We are moving to Fabriano Italy soon and I have trying to get a rough estimate on car insurance. We have a 2001 Pontiac Grand Am and trying to figure out if it is cost effective to ship it over there depending upon an approx. insurance quote. Anyone know who a good insurance carrier might be for a reasonable cost.

Thank you in advance.


----------



## accbgb (Sep 23, 2009)

Insurance is the least of your worries.

Your 2001 Pontiac will likely need modifications in order to meet Italy's strict emissions and safety rules before the vehicle can be registered and driven. 

This can be a very costly and time consuming process. I strongly suggest that you reconsider.

Here is just one of many horror stories that can be found on this subject: https://ridgewayaway.wordpress.com/2011/03/08/our-greatest-expat-mistake/


----------



## Arturo.c (Aug 15, 2010)

gfinley7 said:


> We have a 2001 Pontiac Grand Am and trying to figure out if it is cost effective to ship it over there depending upon an approx. insurance quote.


While some American-made cars are quite sought after in Europe and have good resale value (either "muscle cars" like Ford Mustang, Pontiac Trans Am or Chevrolet Corvette, or some models of pickup trucks), shipping a '01 Grand Am to Italy doesn't make much sense, not only because of the bureaucratic nightmare of legally importing at registering it there (check this website to have an idea of what kind of situation you would have to face), but also because it would be prohibitively expensive to use. 

Fuel economy is not the strongest point of American cars and, with gasoline prices at above US$ 7 per gallon, your daily drive would suck up a good part of your monthly wages. And this if things go well because, should your car break down and/or need any replacement part, you will have to order it from the US (as that model was not exported to EU countries) with consequent delays, shipping costs and import duties plus VAT.

So if I were you, I would rather sell your car and buy a reliable second hand car in Italy by a reputable dealer. It will save you a lot of money and trouble, and will get you on the road in less time.


----------



## NickZ (Jun 26, 2009)

In addition to the above.

The reason the online sites can't give you a quote is most use the car plate number for the vehicle information. No plate no info for them to calculate. If you try the manual section they'll only list the cars sold in the EU so again no quote.
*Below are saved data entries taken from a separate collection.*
-- ==== Sys2Proof/Laws/Exec.lean ====
section
/-! SUPPORT. What `exec` is for each constructor: its meaning, by definition. -/
namespace Sys2Proof.Machine
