-- ==== Sys2Proof/Laws/State.lean ====
section
/-! SUPPORT. One lemma for each field of each shared update of the state (true by definition), so that no proof unfolds a
record update. -/
namespace Sys2Proof.Machine

/-! ### pushResult -/

@[simp] theorem pushResult_dev (s : State) (d : Dest) (x : Vec) (lat : Nat) (t : Tag) : (pushResult s d x lat t).dev = s.dev := rfl
@[simp] theorem pushResult_act (s : State) (d : Dest) (x : Vec) (lat : Nat) (t : Tag) : (pushResult s d x lat t).act = { s.act with inflight := s.act.inflight ++ [{ dest := d, val := x, tag := t, due := s.act.adv + lat, issued := s.act.adv, stale := tagIn s.iss.freed t, timed := false, arrived := true, memx := none }] } := rfl
@[simp] theorem pushResult_dev0 (s : State) (d : Dest) (x : Vec) (lat : Nat) (t : Tag) : (pushResult s d x lat t).dev0 = s.dev0 := rfl
@[simp] theorem pushResult_act0 (s : State) (d : Dest) (x : Vec) (lat : Nat) (t : Tag) : (pushResult s d x lat t).act0 = s.act0 := rfl
@[simp] theorem pushResult_iss (s : State) (d : Dest) (x : Vec) (lat : Nat) (t : Tag) : (pushResult s d x lat t).iss = s.iss := rfl
@[simp] theorem pushResult_agenda (s : State) (d : Dest) (x : Vec) (lat : Nat) (t : Tag) : (pushResult s d x lat t).agenda = s.agenda := rfl

/-! ### resultS -/

@[simp] theorem resultS_dev (s : State) (r : SReg) (x : Word) (lat : Nat) (t : Tag) : (resultS s r x lat t).dev = s.dev := rfl
@[simp] theorem resultS_act (s : State) (r : SReg) (x : Word) (lat : Nat) (t : Tag) : (resultS s r x lat t).act = (pushResult s (.s r) (vecOfWord x) lat t).act := rfl
@[simp] theorem resultS_dev0 (s : State) (r : SReg) (x : Word) (lat : Nat) (t : Tag) : (resultS s r x lat t).dev0 = s.dev0 := rfl
@[simp] theorem resultS_act0 (s : State) (r : SReg) (x : Word) (lat : Nat) (t : Tag) : (resultS s r x lat t).act0 = s.act0 := rfl
@[simp] theorem resultS_iss (s : State) (r : SReg) (x : Word) (lat : Nat) (t : Tag) : (resultS s r x lat t).iss = s.iss := rfl
@[simp] theorem resultS_agenda (s : State) (r : SReg) (x : Word) (lat : Nat) (t : Tag) : (resultS s r x lat t).agenda = s.agenda := rfl

/-! ### resultV -/

@[simp] theorem resultV_dev (s : State) (r : VReg) (x : Vec) (lat : Nat) (t : Tag) : (resultV s r x lat t).dev = s.dev := rfl
@[simp] theorem resultV_act (s : State) (r : VReg) (x : Vec) (lat : Nat) (t : Tag) : (resultV s r x lat t).act = (pushResult s (.v r) x lat t).act := rfl
@[simp] theorem resultV_dev0 (s : State) (r : VReg) (x : Vec) (lat : Nat) (t : Tag) : (resultV s r x lat t).dev0 = s.dev0 := rfl
@[simp] theorem resultV_act0 (s : State) (r : VReg) (x : Vec) (lat : Nat) (t : Tag) : (resultV s r x lat t).act0 = s.act0 := rfl
@[simp] theorem resultV_iss (s : State) (r : VReg) (x : Vec) (lat : Nat) (t : Tag) : (resultV s r x lat t).iss = s.iss := rfl
@[simp] theorem resultV_agenda (s : State) (r : VReg) (x : Vec) (lat : Nat) (t : Tag) : (resultV s r x lat t).agenda = s.agenda := rfl

/-! ### awaitResult -/

@[simp] theorem awaitResult_dev (s : State) (d : Dest) (x : Vec) (t : Tag) (w : Awaiting) : (awaitResult s d x t w).dev = s.dev := rfl
@[simp] theorem awaitResult_dev0 (s : State) (d : Dest) (x : Vec) (t : Tag) (w : Awaiting) : (awaitResult s d x t w).dev0 = s.dev0 := rfl
@[simp] theorem awaitResult_act0 (s : State) (d : Dest) (x : Vec) (t : Tag) (w : Awaiting) : (awaitResult s d x t w).act0 = s.act0 := rfl
@[simp] theorem awaitResult_iss (s : State) (d : Dest) (x : Vec) (t : Tag) (w : Awaiting) : (awaitResult s d x t w).iss = s.iss := rfl
@[simp] theorem awaitResult_agenda (s : State) (d : Dest) (x : Vec) (t : Tag) (w : Awaiting) : (awaitResult s d x t w).agenda = s.agenda := rfl

/-! ### awaitFailed -/

@[simp] theorem awaitFailed_dev (s : State) (d : Dest) (x : Vec) (t : Tag) (r : TrapRec) : (awaitFailed s d x t r).dev = s.dev := rfl
@[simp] theorem awaitFailed_dev0 (s : State) (d : Dest) (x : Vec) (t : Tag) (r : TrapRec) : (awaitFailed s d x t r).dev0 = s.dev0 := rfl
@[simp] theorem awaitFailed_act0 (s : State) (d : Dest) (x : Vec) (t : Tag) (r : TrapRec) : (awaitFailed s d x t r).act0 = s.act0 := rfl
@[simp] theorem awaitFailed_iss (s : State) (d : Dest) (x : Vec) (t : Tag) (r : TrapRec) : (awaitFailed s d x t r).iss = s.iss := rfl
@[simp] theorem awaitFailed_agenda (s : State) (d : Dest) (x : Vec) (t : Tag) (r : TrapRec) : (awaitFailed s d x t r).agenda = s.agenda := rfl

/-! ### bumpSeq -/

@[simp] theorem bumpSeq_dev (s : State) : (bumpSeq s).dev = s.dev := rfl
@[simp] theorem bumpSeq_act (s : State) : (bumpSeq s).act = { s.act with seq := s.act.seq + 1 } := rfl
@[simp] theorem bumpSeq_dev0 (s : State) : (bumpSeq s).dev0 = s.dev0 := rfl
@[simp] theorem bumpSeq_act0 (s : State) : (bumpSeq s).act0 = s.act0 := rfl
@[simp] theorem bumpSeq_iss (s : State) : (bumpSeq s).iss = s.iss := rfl
@[simp] theorem bumpSeq_agenda (s : State) : (bumpSeq s).agenda = s.agenda := rfl

/-! ### stall -/

@[simp] theorem stall_dev (s : State) : (stall s).dev = s.dev0 := rfl
@[simp] theorem stall_act (s : State) : (stall s).act = s.act0 := rfl
@[simp] theorem stall_dev0 (s : State) : (stall s).dev0 = s.dev0 := rfl
@[simp] theorem stall_act0 (s : State) : (stall s).act0 = s.act0 := rfl
@[simp] theorem stall_iss (s : State) : (stall s).iss = { s.iss with status := .stalled } := rfl
@[simp] theorem stall_agenda (s : State) : (stall s).agenda = s.agenda := rfl

/-! ### stallSwitch -/

@[simp] theorem stallSwitch_dev (s : State) : (stallSwitch s).dev = s.dev0 := rfl
@[simp] theorem stallSwitch_act (s : State) : (stallSwitch s).act = s.act0 := rfl
@[simp] theorem stallSwitch_dev0 (s : State) : (stallSwitch s).dev0 = s.dev0 := rfl
@[simp] theorem stallSwitch_act0 (s : State) : (stallSwitch s).act0 = s.act0 := rfl
@[simp] theorem stallSwitch_iss (s : State) : (stallSwitch s).iss = { s.iss with status := .switched } := rfl
@[simp] theorem stallSwitch_agenda (s : State) : (stallSwitch s).agenda = s.agenda := rfl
You could try emailing all the info to one of the companies but I'd expect a quote over €1K for basic liability and nothing else.


----------



## pudd 2 (Dec 10, 2008)

gfinley7 said:


> We are moving to Fabriano Italy soon and I have trying to get a rough estimate on car insurance. We have a 2001 Pontiac Grand Am and trying to figure out if it is cost effective to ship it over there depending upon an approx. insurance quote. Anyone know who a good insurance carrier might be for a reasonable cost.
> 
> Thank you in advance.


i have a freind who imports and makes legal american cars and has been dooing it for twenty years , so he knows what hes doing hes speaks english and was brought up in america and repairs insures and imports american cars so get in touch with me and il give you his contact details and web site


----------



## mcohen (May 15, 2014)

Hi
I don't have anything to add to the car insurance conversation, just wanted to mention that I spent four hours this morning strolling around Fabriano while I waited for the bus to take me back to Pergola (1 hour north), where my wife and I live half the year. Fabriano is a very nice town, so I think you've made a good choice.

Best,

Michael


----------